Setelah Mei pergi, Joy Mendatangi Junifer, dengan mai di pelukannya. Dia berkata,
"tolong jangan marah. Begitulah ibuku. Kulit kayunya lebih buruk dari gigitannya. Itu semua karena dia telah diganggu oleh anggota keluarga Galen yang lain selama bertahun-tahun. Dia pernah sangat senang mengungguli Rosie sampai Kakakku bertemu denganmu. Setelah itu, amarahnya memburuk...."
Joy mengangguk dengan senang hati dan berkata, "Hmm. Jangan khawatir, kakak ipar. Serahkan saja padaku..."
Ketika Joy pergi juga, Fer berkata kepada Mai, "Mai, mobil Ibu dibawa pergi oleh Nenek. Jadi, dia harus pergi bekerja dengan bus atau kereta bawah tanah. Ayo pergi dan beli mobil baru untuk Ibu, oke?"
Tentu saja, Mau tidak tahu apa itu Mercedes-Benz. Ketika dia mengetahui bahwa ibunya harus naik bus untuk pergi bekerja lagi, dia mengangguk dengan penuh semangat dan berkata, "Oke, ayo pergi. Ayah, ayo beli mobil lain untuk Ibu. Jika demikian, Nenek tidak perlu mengembalikan mobilnya sekalian."
Junifer tersenyum dan mencium mai di wajah kecilnya.
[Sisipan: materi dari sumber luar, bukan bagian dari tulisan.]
/-- What becomes of an instruction that stopped; it took its issue slot (R96), unless it waits to be tried again. -/
def stopped (s : State) (t : Tid) (e : Stop) : Out :=
  let z := letGo (noteIssue s t (issueCycle s t)) t
  match (match stopWaits s t e with | some due => Stop.wait due | none => e) with
  | .trap c e => .next (lapse (preciseTrap z t c e))
  | .miss addr cva kind size => .next (lapse (missPark z t addr cva kind size))
  | .park sync w => .next (lapse (park z t sync w))
  | .migrate core addr => .next (lapse (depart z t core addr))
  | .goHome => .next (lapse (returnHome z t))
  | .wait due => .next (s.setThread t { s.thread t with readyAt := max (s.thread t).readyAt due })
  | .fault f => .fault f

/-! ## The frame of an instruction -/

/-- R297, R282: a chain that is not the kept search or read drops what the thread kept at its handler level. -/
def dropKept (th : Thread) : Thread :=
  if th.inh then { th with snap1 := none, kept1 := none } else { th with snap0 := none, kept0 := none }


def Op.allReads (op : Op) (th : Thread) : List (RegFile × Nat) :=
  if op.guarded then (.k, th.predIx) :: op.reads else op.reads

/-- A posted store of the thread's protected task would abort a task whose thread stands inside a hint chain, so that it cannot be
made yet (R202). -/
def postedWaits (s : State) (t : Tid) : Bool :=
  s.flights.any fun f => match f with
    | .psto a _ _ place _ size _ _ _ task => a == homeTid s t && task.isSome && insideChain s (unitOf s a) (postedHits s a place size task)
    | _ => false

/-- Until when the thread is ineligible, because a register that the instruction reads is still to be written (R42). An
instruction that is illegal where it stands reads none, and one whose guard is false waits for nothing else (R112). -/
def ineligible (op : Op) (s : State) (t : Tid) : Option Nat :=
  match s.meth with
  | some _ => none
  | none =>
    let th := s.thread t
    let awaits := if op.guarded && !(th.readK th.predIx).getLsbD 0 then .none else op.awaits
    if postedWaits s t then some (issueCycle s t + 1)
    else if op.legal && op.role.admits t.thr then lateRead th (issueCycle s t) awaits (op.allReads th) else none

/-- R407's order: ILLEGAL_INSTR, STALL_SHORT, the guard, R205's class, the home return, then the instruction's own checks. DESIGN
CHOICE (log 64): the EVAL of an instruction that an HMOD makes illegal is the instruction's word. -/
def issueBody (op : Op) (s : State) (t : Tid) (body : Body) : Except Stop (State × Next) :=
  let th := s.thread t
  if !op.legal || !(op.role.admits t.thr || s.meth.isSome) then .error (.trap cILLEGAL (op.word.setWidth 64))
  else
    match (if th.chk then firstShort th (op.allReads th) else none) with
    | some e => .error (.trap cSTALL_SHORT e)
    | none =>
      if op.guarded && !(th.readK th.predIx).getLsbD 0 then .ok (s.setThread t (dropKept th), .seq)
      else
        let s := if op.keeps then s else s.setThread t (dropKept th)
        -- an engine's operation comes after the acquires of its issuer (R78, R80)
        let s := if op.cls == .irrev then passOn s t else s
        match op.cls, taskOf s t, s.meth with
        | .forbid, some _, none => .error (.trap cOTASK_STATE 2)
        | .irrev, some y, none => if y.prot then body s t else .error (.park false .protect)
        | _, _, _ => if op.home && th.homeOf.isSome then .error .goHome else body s t

/-- The state at the cycle in which the current thread issues: not before it is ready and its core is free (R38, R96). -/
def atIssue (s : State) : State :=
  match s.meth with
  | some _ => s
  | none => advanceTo s (dieOf s s.cur.core) (max (s.thread s.cur).readyAt (coreFree s s.cur.core))

/-- The state in which an instruction with `n` register-bank conflicts issues: the core issues nothing meanwhile (R97). -/
def conflictEnd (n : Nat) (s : State) (t : Tid) : State :=
  if n = 0 ∨ s.meth.isSome then s else advanceTo s (dieOf s t.core) (issueCycle s t + n)

/-- Issues an instruction of the current thread: at its cycle or later (R38, R96), in the frame above. -/
def issue (op : Op) (s : State) (body : Body) : Out :=
  let t := s.cur
  let s := atIssue s
  match ineligible op s t with
  | some due => stopped s t (.wait due)
  | none =>
    match issueBody op s t body with
    | .ok (s', n) => .next (lapse (finish op s' t n))
    | .error e => stopped (conflictEnd op.conflict s t) t e

/-- The delay of an access: 6 cycles in the own scratchpad, which is fixed; elsewhere free (R17, R182). -/
def ownDelay (s : State) (addrs : List Word) : Nat → Nat :=
  let own := addrs.map fun a => let k := segKind (viewOf s s.cur) a; k == 2 || k == 7
  if own.all id then fun _ => 6 else if own.any id then max 6 else id

/-! ## Register-only bodies -/

/-- A body that changes the current thread only. -/
def regBody (f : Thread → Thread) : Body := fun s t => .ok (s.setThread t (f (s.thread t)), .seq)

/-! ## Hints (R44 to R48) -/

/-- A hint: one issue slot, one unit of distance (R39), no stall. `wait` is an `HSCH` wait, which counts in the distance, and `upto`
the cycle until which an `HSCH.IDLE` waits, which does not (R47). -/
def issueHint (s : State) (wait : Nat) (f : Thread → Thread) (upto : Thread → Nat := fun _ => 0) : Out :=
  let t := s.cur
  let s := atIssue s
  let cyc := issueCycle s t
  let s := noteIssue s t cyc
  let th := f (s.thread t)
  let ready := max (cyc + 1 + wait) (upto (s.thread t))
  .next (lapse (s.setThread t { th with
    pc := th.pc + 4, dist := th.dist + 1 + wait, readyAt := ready, stallEnd := ready, yieldFor := [] }.commit))

/-- The chain with one more hint. -/
def Thread.addHint (t : Thread) (f : Chain → Chain) : Thread :=
  { t with chain := some (f (t.chain.getD ⟨t.pc, t.dist, none, []⟩)) }

/-! ## Vector operand positions (R97, R98) -/

/-- The lane i of a vector register. -/
def lane (v : Vec) (i : Nat) : BitVec 32 := v.extractLsb' (32 * i) 32
/-- A vector register from its lanes. -/
def ofLanes (ls : List (BitVec 32)) : Vec := ls.foldr (fun x acc => (acc <<< 32) ||| x.setWidth 512) 0
/-- The bits of the lanes whose predicate bit is set. -/
def laneMask (p : Pred) : Vec :=
  (List.range 16).foldr (fun i acc => (acc <<< 32) ||| (if p.getLsbD i then (0xFFFFFFFF : Vec) else 0)) 0

/-- The operand positions of a V-format instruction that read the vector file (Table 9.3), and the hold bits. -/
structure VPos where
  d : Option Nat := none
  a : Option Nat := none
  b : Option Nat := none
  /-- Further registers of position a (`VQNT`). -/
  more : List Nat := []
  ha : Bool := false
  hb : Bool := false
  deriving DecidableEq, Repr

/-- The value of a position, from a valid latch when it is held (R98). -/
def posVal (t : Thread) (held : Bool) (latch : Option Vec) (r : Nat) : Vec :=
  match held, latch with
  | true, some x => x
  | _, _ => t.readV r

def VPos.valD (p : VPos) (t : Thread) : Vec := match p.d with | some r => t.readV r | none => 0
def VPos.valA (p : VPos) (t : Thread) : Vec := match p.a with | some r => posVal t p.ha t.latchA r | none => 0
def VPos.valB (p : VPos) (t : Thread) : Vec := match p.b with | some r => posVal t p.hb t.latchB r | none => 0

/-- The registers that are read from the file, which count in e. -/
def VPos.fileReads (p : VPos) (t : Thread) : List Nat :=
  p.d.toList ++ (if p.ha && t.latchA.isSome then [] else p.a.toList) ++ p.more ++ (if p.hb && t.latchB.isSome then [] else p.b.toList)

/-- R97: the conflict count e. -/
def bankConflicts (rs : List Nat) : Nat :=
  (List.range 6).foldl (fun n b => n + ((rs.filter fun r => r % 6 == b).length - 1)) 0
Kemudian, mereka naik taksi dan pergi ke toko Mercedes 4S yang mereka kunjungi kemarin.
Ketika junifer dan Mai memasuki toko kali ini, dua asisten toko wanita yang mengejeknya kemarin menyapa dengan hangat, mata mereka berkilau cerah. Mereka berkata dengan menyanjung, "Selamat pagi, Tuan Sins! Apakah Anda di sini untuk Membeli mobil?"
Jujifer mencibir, "Oh, kamu menghiburku sekarang? Aiu naik taksi ke sini lagi. Bukankah membuang-buang waktu kalian untuk melayani pelanggan seperti ku?"
Kedua asisten toko wanita itu langsung tersipu. Mereka tahu betul bahwa Junifer mengejek mereka, tetapi mereka sama sekali tidak peduli tentang itu, mereka berpikir, "Kehilangan muka tidak seberapa dibandingkan dengan komisi." Jadi, salah satu dari mereka menjawab dengan cara yang lebih merendah, "Ha-ha, lucu sekali, tuan . Bolehkah aku tahu mobil jenis apa yang ingin Anda beli hari ini?"
"Aku tidak membeli mobil hari ini. Aku hanya mampir karena putri ku ingin bermain di sini sebentar." Junifer berkata dengan dingin.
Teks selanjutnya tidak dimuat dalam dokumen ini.